• _Work order_: Return verbatim all lines from the first one in the records to the line with "theorem csrOffset_lt (r", both ends kept.

• _Records for the exercise_:
-- ==== Sys2Proof/Machine/LsbEncoder.lean ====
section
/-! DEFINITION. The LsbEncoder command (41_lsb_encoder.md). -/

namespace Sys2Proof.Machine

/-- LSB_WRITE (41 R131): LsbWrite(BIT_OFFSET, DATA_LEN, DAT). -/
def execLsbWrite (s : State) : Host.Outcome State Fault Refusal :=
  finishCommand
    (checkConfig s fun s => lsbWrite s s.bitOffset.toNat s.dataLen.toNat (Memory.read s.dat))

end Sys2Proof.Machine
end

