end Sys2Proof.Machine
end

section
/-! PROOFS. No turn of an agent is refused, so the configuration is the only cause of a refusal (O36). -/

namespace Sys2Proof.Machine

/-- A command completes or meets UNINIT_READ (30 R99). -/
theorem exec_not_refused (i : Instr) (s : State) (r : Refusal) : exec i s ≠ .refused r := by
  rcases exec_outcome i s with ⟨t, h, -⟩ | h <;> simp [h]

theorem coreStep_not_refused (s : State) (r : Refusal) : coreStep s ≠ .refused r := by
  rcases coreStep_cases s with ⟨i, -, h⟩ | ⟨w, -, h⟩ <;> rw [h]
  · exact exec_not_refused i s r
  · simp

theorem takeTurn_not_refused (s : State) (turn : Turn) (r : Refusal) : takeTurn s turn ≠ .refused r := by
  cases turn with
  | core =>
    simp only [takeTurn]
    split
    · exact coreStep_not_refused s r
    · simp
  | host => exact hostStep_not_refused s r
  | reset => simp [takeTurn]

theorem nextTurn_not_refused (s : State) (r : Refusal) : nextTurn s ≠ .refused r := by
  unfold nextTurn
  split <;> exact takeTurn_not_refused _ _ r

theorem step_of_capsValid {s : State} (h : Config.capsValid s.pixcap s.datcap = true) : step s = nextTurn s :=
  if_pos h

theorem step_of_not_capsValid {s : State} (h : ¬Config.capsValid s.pixcap s.datcap = true) :
    step s = .refused .invalidConfig :=
  if_neg h

/-- Settles O36: step refuses before any turn when 00 R5 is broken, and no turn is refused. -/
theorem onlyAnInvalidConfigurationIsRefused : Obligations.OnlyAnInvalidConfigurationIsRefused := by
  intro s
  refine ⟨fun hbad => step_of_not_capsValid (mt capsValid_iff.1 hbad), fun r hr hvalid => ?_⟩
  rw [step_of_capsValid (capsValid_iff.2 hvalid)] at hr
  exact nextTurn_not_refused s r hr

end Sys2Proof.Machine
end

section
/-! PROOFS. What a CSR read gives and a CSR write does at each offset, while BUSY = 0 and while BUSY = 1 (O44 to O47). -/

namespace Sys2Proof.Machine

theorem csrOffset_lt (r : Csr) : csrOffset r < 0x30 := by cases r <;> decide

/-- The offsets above the last register are reserved (10 R36). -/
theorem csrAt_reserved {off : Nat} (h : 0x30 ≤ off) : csrAt off = none := by
  cases hr : csrAt off with
  | none => rfl
  | some r =>
    have hlt := csrOffset_lt r
    have hoff := csrAt_some hr
    omega

@[simp] theorem csrRead_csrOffset (s : State) (r : Csr) : csrRead s (csrOffset r) = csrValue s r := by
  simp [csrRead]

theorem csrRead_reserved (s : State) {off : Nat} (h : 0x30 ≤ off) : csrRead s off = 0#32 := by
  simp [csrRead, csrAt_reserved h]

/-- While BUSY = 1 a CSR write is dropped, whatever its offset (10 R37). -/
theorem csrWrite_busy {s : State} (hb : s.status.busy = true) (off : Nat) (v : Word) :
    csrWrite s off v = { s with status := statusOverrun s.status } :=
  if_pos hb

theorem csrWrite_csrOffset {s : State} (hb : s.status.busy = false) (r : Csr) (v : Word) :
    csrWrite s (csrOffset r) v = csrStore s v r := by
  simp [csrWrite, hb]

theorem csrWrite_reserved {s : State} (hb : s.status.busy = false) {off : Nat} (h : 0x30 ≤ off) (v : Word) :
    csrWrite s off v = s := by
  simp [csrWrite, hb, csrAt_reserved h]

/-- The read-only registers are ID, PIXCAP, DATCAP and RESULT (10 R24 to R26, R35). -/
theorem csrWrite_readOnly {s : State} (hb : s.status.busy = false) {off : Nat} (v : Word)
    (h : off = 0x00 ∨ off = 0x04 ∨ off = 0x08 ∨ off = 0x2C) : csrWrite s off v = s := by
  rcases h with rfl | rfl | rfl | rfl
  · exact csrWrite_csrOffset hb .id v
  · exact csrWrite_csrOffset hb .pixcap v
  · exact csrWrite_csrOffset hb .datcap v
  · exact csrWrite_csrOffset hb .result v

/-- The STATUS layout of 10 R28. It does not rest on which numbers the codes have, so ERR may be any 4-bit value. -/
theorem statusWord_fields (st : Status) :
    (statusWord st).getLsbD 0 = st.busy ∧ (statusWord st).getLsbD 1 = st.done ∧
    (statusWord st).extractLsb' 2 2 = 0#2 ∧ (statusWord st).extractLsb' 4 4 = errNumber st.err ∧
    (statusWord st).getLsbD 8 = st.ovr ∧ (statusWord st).extractLsb' 9 23 = 0#23 ∧
    statusWord st &&& 0xFFFFFE0C#32 = 0#32 := by
  obtain ⟨busy, done, err, ovr⟩ := st
  simp only [statusWord]
  generalize errNumber err = e
  revert busy done ovr e
  decide

/-- A write of STATUS as 10 R29 words it: a 1 in bit 1 clears DONE and ERR, a 1 in bit 8 clears OVR. -/
theorem statusClear_of_idle {st : Status} (hb : st.busy = false) (v : Word) :
    statusClear st v =
      { busy := false, done := st.done && !v.getLsbD 1, err := if v.getLsbD 1 = true then .ok else st.err,
        ovr := st.ovr && !v.getLsbD 8 } := by
  unfold statusClear
  rw [hb]
  cases v.getLsbD 1 <;> cases v.getLsbD 8 <;> simp

/-- A legal CSR read is csrRead, whatever BUSY is (20 R62). -/
theorem hostRead_csr (s : State) {a : Nat} (halign : a % 4 = 0) (hmax : a ≤ 0xFC) :
    hostRead s .csr a 4 = .ok (.word (csrRead s a)) := by
  simp [hostRead, State.legal, halign, hmax]

/-- A legal CSR write is csrWrite, whatever BUSY is (20 R62). -/
theorem hostWrite_csr (s : State) {a : Nat} (halign : a % 4 = 0) (hmax : a ≤ 0xFC) (v : Word) :
    hostWrite s .csr a 4 v = .ok (csrWrite s a v) := by
  simp [hostWrite, State.legal, halign, hmax]

/-- A read that gives a value binds it to its name and changes nothing else (30 R96, R98). -/
theorem hostStep_read {s : State} {sp : Space} {a w : Nat} {x : String} {rest : List HostStmt} {v : HostValue}
    (hprog : s.prog = .read sp a w x :: rest) (hread : hostRead s sp a w = .ok v) :
    hostStep s = .next { s with prog := rest, names := bindName s.names x v } := by
  simp [hostStep, hprog, hread]

/-- A write that completes has the transaction's effect, and the statement is gone (30 R96, R98). -/
theorem hostStep_write {s t : State} {sp : Space} {a w : Nat} {d : Word} {rest : List HostStmt}
    (hprog : s.prog = .write sp a w d :: rest) (hwrite : hostWrite s sp a w d = .ok t) :
    hostStep s = .next { t with prog := rest } := by
  simp [hostStep, hprog, hwrite]

/-- Settles O44: the word at offset 0x10 is the STATUS word. -/
theorem statusWordHasItsFields : Obligations.StatusWordHasItsFields := by
  intro s
  obtain ⟨hbusy, hdone, hlow, herr, hovr, hhigh, -⟩ := statusWord_fields s.status
  exact ⟨hbusy, hdone, hlow, herr, hovr, hhigh⟩

/-- Settles O45: the write is statusClear while BUSY = 0 and is dropped while BUSY = 1. -/
theorem statusWriteClearsByOnes : Obligations.StatusWriteClearsByOnes := by
  refine ⟨fun s v hidle => ?_, fun s v hbusy => csrWrite_busy hbusy 0x10 v, fun s x rest hprog => ?_⟩
  · rw [← statusClear_of_idle hidle v]
    exact csrWrite_csrOffset hidle .status v
  · exact ⟨_, hostStep_read hprog (hostRead_csr s (by decide) (by decide))⟩

/-- Settles O46: no register is at a reserved offset. -/
theorem reservedOffsetsReadZero : Obligations.ReservedOffsetsReadZero := by
  refine ⟨fun s off hlow _ => csrRead_reserved s hlow, fun s off v hlow _ => ?_, fun s => ?_⟩
  · exact ⟨fun hidle => csrWrite_reserved hidle hlow v, fun hbusy => csrWrite_busy hbusy off v⟩
  · obtain ⟨-, -, -, -, -, -, hreserved⟩ := statusWord_fields s.status
    exact hreserved

/-- Settles O47: while BUSY = 0 the offsets named are those of the read-only registers and the reserved ones. -/
theorem csrWriteWhileBusyIsDropped : Obligations.CsrWriteWhileBusyIsDropped := by
  refine ⟨fun s off v hbusy => csrWrite_busy hbusy off v, fun s off v hidle hoff => ?_⟩
  rcases hoff with h | h | h | h | h
  · exact csrWrite_readOnly hidle v (.inl h)
  · exact csrWrite_readOnly hidle v (.inr (.inl h))
  · exact csrWrite_readOnly hidle v (.inr (.inr (.inl h)))
  · exact csrWrite_readOnly hidle v (.inr (.inr (.inr h)))
  · exact csrWrite_reserved hidle h v

end Sys2Proof.Machine
end

section
/-! PROOFS. What every command leaves unchanged (O8), and the core agent's step with it. -/

namespace Sys2Proof.Machine

/-- What no command writes: every field but STATUS, LEN_BYTES, RESULT, the memories and the draw counter (30 R93; log 4). -/
structure KeptByCommands (s t : State) : Prop where
  pixcap    : t.pixcap = s.pixcap
  datcap    : t.datcap = s.datcap
  cmd       : t.cmd = s.cmd
  bufLen    : t.bufLen = s.bufLen
  bitOffset : t.bitOffset = s.bitOffset
  dataLen   : t.dataLen = s.dataLen
  lenInLo   : t.lenInLo = s.lenInLo
  lenInHi   : t.lenInHi = s.lenInHi
  faults    : t.faults = s.faults
  prog      : t.prog = s.prog
  names     : t.names = s.names
  sched     : t.sched = s.sched

theorem exec_frame {i : Instr} {s t : State} (h : exec i s = .next t) : KeptByCommands s t := by
  rcases exec_next h with ⟨e, -, rfl⟩ | ⟨-, v, rfl⟩ | ⟨-, rfl⟩ | ⟨-, v, rfl⟩ | ⟨-, -, -, bs, m, -, -, rfl⟩ |
    ⟨-, -, -, bs, -, rfl⟩ | ⟨-, -, -, m, bs, m', -, -, -, rfl⟩ | ⟨-, -, -, -, v, w, m, m', -, -, rfl⟩ |
    ⟨-, -, L, bs, -, -, -, rfl⟩ <;> constructor <;> rfl

/-- The flags a command leaves (30 R99). -/
theorem exec_flags {i : Instr} {s t : State} (h : exec i s = .next t) :
    t.status.busy = false ∧ t.status.done = true ∧ t.status.ovr = s.status.ovr := by
  rcases exec_outcome i s with ⟨u, hu, hflags⟩ | hfault
  · obtain rfl : u = t := by simpa [hu] using h
    exact hflags
  · simp [hfault] at h

/-- Only LEN_TO_BYTES writes LEN_BYTES (10 R34). -/
theorem exec_lenBytes {i : Instr} {s t : State} (h : exec i s = .next t) (hi : i ≠ .lenToBytes) :
    t.lenBytes = s.lenBytes := by
  rcases exec_next h with ⟨e, -, rfl⟩ | ⟨hlen, -⟩ | ⟨-, rfl⟩ | ⟨-, v, rfl⟩ | ⟨-, -, -, bs, m, -, -, rfl⟩ |
    ⟨-, -, -, bs, -, rfl⟩ | ⟨-, -, -, m, bs, m', -, -, -, rfl⟩ | ⟨-, -, -, -, v, w, m, m', -, -, rfl⟩ |
    ⟨-, -, L, bs, -, -, -, rfl⟩
  · rfl
  · exact absurd hlen hi
  all_goals rfl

• _Solution for this task_:
-- ==== Sys2Proof/Machine/LsbEncoder.lean ====
section
/-! DEFINITION. The LsbEncoder command (41_lsb_encoder.md). -/

namespace Sys2Proof.Machine

/-- LSB_WRITE (41 R131): LsbWrite(BIT_OFFSET, DATA_LEN, DAT). -/
def execLsbWrite (s : State) : Host.Outcome State Fault Refusal :=
  finishCommand
    (checkConfig s fun s => lsbWrite s s.bitOffset.toNat s.dataLen.toNat (Memory.read s.dat))

end Sys2Proof.Machine
end

end Sys2Proof.Machine
end

section
/-! PROOFS. No turn of an agent is refused, so the configuration is the only cause of a refusal (O36). -/

namespace Sys2Proof.Machine

/-- A command completes or meets UNINIT_READ (30 R99). -/
theorem exec_not_refused (i : Instr) (s : State) (r : Refusal) : exec i s ≠ .refused r := by
  rcases exec_outcome i s with ⟨t, h, -⟩ | h <;> simp [h]

theorem coreStep_not_refused (s : State) (r : Refusal) : coreStep s ≠ .refused r := by
  rcases coreStep_cases s with ⟨i, -, h⟩ | ⟨w, -, h⟩ <;> rw [h]
  · exact exec_not_refused i s r
  · simp

theorem takeTurn_not_refused (s : State) (turn : Turn) (r : Refusal) : takeTurn s turn ≠ .refused r := by
  cases turn with
  | core =>
    simp only [takeTurn]
    split
    · exact coreStep_not_refused s r
    · simp
  | host => exact hostStep_not_refused s r
  | reset => simp [takeTurn]

theorem nextTurn_not_refused (s : State) (r : Refusal) : nextTurn s ≠ .refused r := by
  unfold nextTurn
  split <;> exact takeTurn_not_refused _ _ r

theorem step_of_capsValid {s : State} (h : Config.capsValid s.pixcap s.datcap = true) : step s = nextTurn s :=
  if_pos h

theorem step_of_not_capsValid {s : State} (h : ¬Config.capsValid s.pixcap s.datcap = true) :
    step s = .refused .invalidConfig :=
  if_neg h

/-- Settles O36: step refuses before any turn when 00 R5 is broken, and no turn is refused. -/
theorem onlyAnInvalidConfigurationIsRefused : Obligations.OnlyAnInvalidConfigurationIsRefused := by
  intro s
  refine ⟨fun hbad => step_of_not_capsValid (mt capsValid_iff.1 hbad), fun r hr hvalid => ?_⟩
  rw [step_of_capsValid (capsValid_iff.2 hvalid)] at hr
  exact nextTurn_not_refused s r hr

end Sys2Proof.Machine
end

section
/-! PROOFS. What a CSR read gives and a CSR write does at each offset, while BUSY = 0 and while BUSY = 1 (O44 to O47). -/

namespace Sys2Proof.Machine

theorem csrOffset_lt (r : Csr) : csrOffset r < 0x30 := by cases r <;> decide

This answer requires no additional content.